Consent has limits not just in terms of scope but also in terms of sufficiency and applicability.

As for sufficiency: if Peter requests that Adam remove his legs or cut off his face as part of their sexual encounter, are we prepared to say Adam’s consent (affirmative consent!) absolves Peter of any legal or moral responsibility? If we are not, can our reservations simply be sourced to erotophobia (fear of sex)? I don’t think so.

As for applicability: many people suppose that sex with nonhuman animals is wrong because animals cannot consent. But are animals really the kinds of creatures capable of consenting? Can Fido ‘consent’ or not to fetch? If you do believe animals such as cows can proffer consent, I would wager they are less likely to consent to becoming a cheeseburger than to sex.

Finally, maybe consent is more often the problem than the solution to bad sex. Why do people, too often girls and women, consent to sex that is immiserating, painful, unwanted and unpleasant? What social, cultural and economic forces make consenting to awful sex less costly than saying no? Far from being solved by consent, that problem is constituted by it. Consent does not solve all our social problems or intimate injustices. Just like we consent to deadening jobs, we often consent to injurious sex. Right-wing talkshow hosts decry that some in the #MeToo movement have confused rape with bad sex, but it’s critical that we make bad sex, and not just rape, a primary target of our sexual politics.
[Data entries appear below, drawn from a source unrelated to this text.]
-- ==== Sys2Proof/Tests/Slice0.lean ====
section
/-! SUPPORT. Small tests. Expected results are those of spec/95_test_vectors.md (named by their number there)
or worked out by hand from the cited rule. The `test_witness_…` theorems show that each obligation's
hypotheses are met together by a concrete state and operands. -/

open Sys2Proof Sys2Proof.Machine

namespace Sys2Proof.Tests

/-! ## Helpers -/

/-- The decoder answers this instruction. -/
def decodesTo (p : IncDecOpcodes) (bs : List Byte) (i : Instr) : Bool :=
  match decode p bs with
  | .ok j => j == i
  | .error _ => false

/-- The decoder rejects the bytes for this reason. -/
def rejectsAs (p : IncDecOpcodes) (bs : List Byte) (r : Reject) : Bool :=
  match decode p bs with
  | .ok _ => false
  | .error q => q == r

/-- A register file of zeros. -/
def zeros : RegFile := resetRegs

/-- One process at a ring in its quantum: a code segment (0x100, 0, 0x10, 0b101) with these bytes, a data
segment (0x400, 0x1000, 0x10, 0b100) with 0x2A at 0x405, and a driver at port 0x10 that will return
0x41, then the empty sentinel. -/
def quantumState (ring : Byte) (f : RegFile) (bs : List Byte) : State :=
  { State.reset with
    cfg := { resetConfig with incdec := .x86, quantum := 4 }
    mem := (Memory.writeBytes [] 0x100 bs).write 0x405 0x2A
    pcbCount := 1
    drivers := [{ port := 0x10, reads := [some 0x41, none], clocks := [0, 0], written := [] }]
    phase := .running
    ctx := { resetCtx with
      ring := ring
      segs := [{ globalStart := 0x100, localStart := 0, size := 0x10, perms := 5 },
        { globalStart := 0x400, localStart := 0x1000, size := 0x10, perms := 4 },
        { globalStart := 0xFFFF, localStart := 0x2000, size := 2, perms := 4 }]
      statusWord := 1
      regs := f } }

/-- AX, FLAGS and IP of an outcome. -/
def axFlagsIp (o : Outcome) : Option (Word × Word × Word) :=
  (nextState? o).map (fun t => (t.reg .ax, t.flags, t.ip))

/-- IP of an outcome. -/
def ipAfter (o : Outcome) : Option Word := (nextState? o).map State.ip

/-- The phase of an outcome. -/
def phaseAfter (o : Outcome) : Option Phase := (nextState? o).map State.phase

/-- The machine status of an outcome. -/
def machineAfter (o : Outcome) : Option MachineStatus := (nextState? o).map State.machine

/-- The fault of an outcome. -/
def faultOf : Outcome → Option Fault
  | .next _ => none
  | .fault f => some f
  | .refused _ => none

/-- The refusal of an outcome. -/
def refusalOf : Outcome → Option Refusal
  | .next _ => none
  | .fault _ => none
  | .refused r => some r

/-- IP after a jump at 0x0100 with displacement 5 and these FLAGS. -/
def jumpIp (mk : Byte → Instr) (flags : Word) : Option Word :=
  ipAfter (exec (mk 0x05) (quantumState 3 { zeros with ip := 0x0100, flags := flags } []))

/-- A process block. -/
def block (status : Word) (ring : Byte) (pid : Word) : PcbBlock :=
  { status := status, moduleId := 9, ring := ring, pid := pid, parent := 0x0102, regs := { zeros with ax := 0x1234, ip := 0x0005, flags := 0x0044 } }

/-- A launch of blocks at PCB_BASE 0x0800 (program F of 95_test_vectors.md). -/
def launchOf (blocks : List PcbBlock) (drivers : List Driver) : Launch where
  cfg := { resetConfig with pcbBase := 0x800, quantum := 4, traceLen := 2 }
  drivers := drivers
  image := [(0x100, 0x83), (0x101, 0xC0), (0x102, 0x01)]
  segTable := [(0, [{ globalStart := 0x100, localStart := 0, size := 0x10, perms := 5 }]),
    (1, [{ globalStart := 0x200, localStart := 0, size := 0x10, perms := 5 }])]
  pcbs := blocks

/-- A driver with these clock results. -/
def clocked (port : Byte) (cs : List Int) : Driver := { port := port, reads := [], clocks := cs, written := [] }
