-- ==== Sys2Proof/Syntax.lean ====
section
/-! DEFINITION. The commands of the block: one constructor per row of the opcode table, with the operands the row needs. -/

namespace Sys2Proof
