/-- Close the open run: its value w_c × Σp × 2^(k_max + E), promoted exactly (R146). -/
def Col.close (x : Site) (c : Col) : Col × AccCnt :=
  match c.run with
  | none => (c, AccCnt.zero)
  | some (w, sc, sum, _) =>
    let v := (F32.toDy (BF16.toF32 w)).mul ⟨sum, sc⟩
    let (a, n) := promote (x.round c.no) c.acc v
    (⟨a, none, c.no + 1⟩, n.add { AccCnt.zero with runs := 1 })

/-- Promote a value on its own, after closing the open run (R142, R143). -/
def Col.lone (x : Site) (c : Col) (y : Word32) : Col × AccCnt :=
  let (c1, n1) := c.close x
  let (a, n2) := promoteF32 (x.round c1.no) c1.acc y
  (⟨a, none, c1.no + 1⟩, n1.add n2)

/-- w_c × 2^(k_max) × x in FP32 (R113). -/
def scaled (w : Nat) (kmax : Int) (x : Dy) : Word32 := F32.ofDy (((F32.toDy (BF16.toF32 w)).mul x).mul ⟨1, kmax⟩)

/-- The product of R113 promoted on its own; a product that overflows FP32 creates an infinity (R154). -/
def Col.loneX (x : Site) (c : Col) (w : Nat) (kmax : Int) (v : Dy) : Col × AccCnt :=
  let y := scaled w kmax v
  let (c1, n) := c.lone x y
  (c1, if F32.finite y then n else n.add { AccCnt.zero with inf := 1 })

/-- One analogue partial (R141, R142, R144). -/
def Col.partial' (x : Site) (c : Col) (w : Nat) (kmax e : Int) (v : Dy) : Col × AccCnt :=
  let p := (v.mul ⟨1, -e⟩).rne
  if 2 ^ 17 - 1 < p.natAbs then
    let (c1, n) := c.loneX x w kmax v
    (c1, n.add { AccCnt.zero with large := 1 })
  else
    match c.run with
    | some (w', sc, sum, k) =>
      if w' = w ∧ sc = kmax + e ∧ k < 64 then ({ c with run := some (w, sc, sum + p, k + 1) }, AccCnt.zero)
      else
        let (c1, n) := c.close x
        ({ c1 with run := some (w, kmax + e, p, 1) }, n)
    | none => ({ c with run := some (w, kmax + e, p, 1) }, AccCnt.zero)

/-! ### Instances (R583, R144, R150) -/

/-- The eighths that a row forms on this device (R206). -/
def localEighths (r : RedRec) (row : Nat) : List Nat :=
  (List.range 8).filter fun e => r.partRow.getD e 0 == row && r.partDev.getD e 0 == 0xFF

/-- The eighths that this device forms (R206). -/
def deviceEighths (r : RedRec) : List Nat := (List.range 8).filter fun e => r.partDev.getD e 0 == 0xFF

/-- The eighths that an instance forms at a row: the row's own, or, once it has been handed to the inspector, all that the device forms (R206, R584). -/
def Inst.forms (i : Inst) (r : RedRec) (row : Nat) : List Nat := if i.whole then deviceEighths r else localEighths r row

/-- The accumulator list that a position of an eighth feeds: its own eighth in canonical mode, the row's one accumulator in free mode. -/
def Inst.home (i : Inst) (r : RedRec) (row e : Nat) : Nat := if i.canon then e else (i.forms r row).headD 0

/-- The positions whose partials enter accumulator list e at a row. -/
def Inst.feeding (i : Inst) (r : RedRec) (row e : Nat) : List Contrib :=
  r.contribs.filter fun c => (i.forms r row).contains c.eighth && i.home r row c.eighth == e

/-- The columns of accumulator list e. -/
def Inst.cols (i : Inst) (e : Nat) : List Col := i.eighths.getD e []

/-- Replace the columns of list e. -/
def Inst.setCols (i : Inst) (e : Nat) (cs : List Col) : Inst := { i with eighths := (padTo 8 [] i.eighths).set e cs }

/-- The weight scale of a column: 1 for a transpose reduction (R319). -/
def State.weightOf (s : State) (i : Inst) (coltab c : Nat) : Nat :=
  if 0x80000000 ≤ i.red then 0x3F80 else
    match s.genOf i.slot i.gen with
    | some g => g.scale coltab c
    | none => 0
I don’t mean bad sex as in mediocre sex, say, when nobody comes. I mean sex that is persistently unwanted, or painful or begrudgingly acquiesced to, or requires illicit substances to endure.

Let’s collaborate to create opportunities for intimacy and sexual satisfaction, particularly for people historically tasked with satisfying others rather than being satisfied themselves. Let’s imagine a progressive sexual politics in which the sex that too many of us consent to is the problem, rather than the antidote.